[[ Entries supplied, beginning ]]

-- ==== Sys2Proof/Laws/Ops.lean ====
section
/-! SUPPORT. What each shared operation can do, said once: driving a port, taking and asking a request, and one
step. -/

namespace Sys2Proof.Machine

variable (s : State)

/-- Driving the encoder changes its two ports and nothing else. -/
theorem State.driveEncoder_eq (info : Info4) :
    s.driveEncoder info = { s with info_i := info, codeword_o := enc info } := rfl

/-- Driving the ROM changes its two ports and nothing else. -/
theorem State.driveRom_eq (addr : Addr4) :
    s.driveRom addr = { s with addr_i := addr, data_o := s.rom.read addr } := rfl

/-- Driving the decoder changes its two ports and nothing else. -/
theorem State.driveDecoder_eq (r : Rx8) :
    s.driveDecoder r = { s with received_i := r, info_o := decodeWith s.rom.read r } := rfl

/-- The ROM of every state is built. -/
theorem State.romBuilt : s.RomBuilt := s.rom.read_eq_enc

/-- Two codebooks with the same words decode alike. -/
theorem decodeWith_congr {cb cb' : Addr4 → Cw8} (h : ∀ a, cb a = cb' a) (r : Rx8) :
    decodeWith cb r = decodeWith cb' r := by
  rw [funext h]

/-- There is a request to take exactly when something is asked for. -/
theorem State.take_cases :
    (s.pending = [] ∧ s.take = none) ∨
      ∃ r rest, s.pending = r :: rest ∧ s.take = some (r, s.withPending rest) := by
  cases h : s.pending with
  | nil => exact .inl ⟨rfl, by simp [State.take, h]⟩
  | cons r rest => exact .inr ⟨r, rest, rfl, by simp [State.take, h]⟩

/-- A request just asked for is the one taken, from the state before. -/
@[simp] theorem State.take_ask (r : Request) : (s.ask r).take = some (r, s) := rfl

/-- Everything a step can do: nothing when nothing is asked for, the operation that the oldest request stands
for, or a refusal when it stands for none. -/
theorem step_cases :
    (s.pending = [] ∧ step s = .next s) ∨
      (∃ r rest i, s.pending = r :: rest ∧ decode r = .ok i ∧ step s = exec i (s.withPending rest)) ∨
      (∃ r rest e, s.pending = r :: rest ∧ decode r = .error e ∧ step s = .refused (refusalOf e)) := by
  rcases s.take_cases with ⟨hp, ht⟩ | ⟨r, rest, hp, ht⟩
  · exact .inl ⟨hp, by simp [step, ht]⟩
  · cases hd : decode r with
    | ok i => exact .inr (.inl ⟨r, rest, i, hp, hd, by simp [step, ht, hd]⟩)
    | error e => exact .inr (.inr ⟨r, rest, e, hp, hd, by simp [step, ht, hd]⟩)

/-- A legal request decodes to the operation of its entry and word. -/
theorem decode_legal {r : Request} (h : r.legal) : decode r = .ok (decodeFields r.entry r.word) := by
  simp only [decode, if_pos h.1]
  exact if_pos h.2

/-- Only a legal request decodes to an operation. -/
theorem legal_of_decode {r : Request} {i : Instr} (h : decode r = .ok i) : r.legal := by
  simp only [decode] at h
  split at h
  · split at h
    · exact ⟨‹_›, ‹_›⟩
    · cases h
  · cases h

/-- Asking for another request changes the ports and the ROM in nothing. -/
theorem State.withPending_settled {s : State} (q : List Request) (h : s.Settled) : (s.withPending q).Settled :=
  ⟨h.encoder, h.rom, h.decoder⟩

end Sys2Proof.Machine
end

[[ Entries supplied, end ]]

» What you are asked to do
Write out, exactly as given, the line containing "(∃ r rest e, s.pending" and every line after it to the end of the records. Include nothing else.

» Output of the exercise
      (∃ r rest e, s.pending = r :: rest ∧ decode r = .error e ∧ step s = .refused (refusalOf e)) := by
  rcases s.take_cases with ⟨hp, ht⟩ | ⟨r, rest, hp, ht⟩
  · exact .inl ⟨hp, by simp [step, ht]⟩
  · cases hd : decode r with
    | ok i => exact .inr (.inl ⟨r, rest, i, hp, hd, by simp [step, ht, hd]⟩)
    | error e => exact .inr (.inr ⟨r, rest, e, hp, hd, by simp [step, ht, hd]⟩)

/-- A legal request decodes to the operation of its entry and word. -/
theorem decode_legal {r : Request} (h : r.legal) : decode r = .ok (decodeFields r.entry r.word) := by
  simp only [decode, if_pos h.1]
  exact if_pos h.2

/-- Only a legal request decodes to an operation. -/
theorem legal_of_decode {r : Request} {i : Instr} (h : decode r = .ok i) : r.legal := by
  simp only [decode] at h
  split at h
  · split at h
    · exact ⟨‹_›, ‹_›⟩
    · cases h
  · cases h

/-- Asking for another request changes the ports and the ROM in nothing. -/
theorem State.withPending_settled {s : State} (q : List Request) (h : s.Settled) : (s.withPending q).Settled :=
  ⟨h.encoder, h.rom, h.decoder⟩

end Sys2Proof.Machine
end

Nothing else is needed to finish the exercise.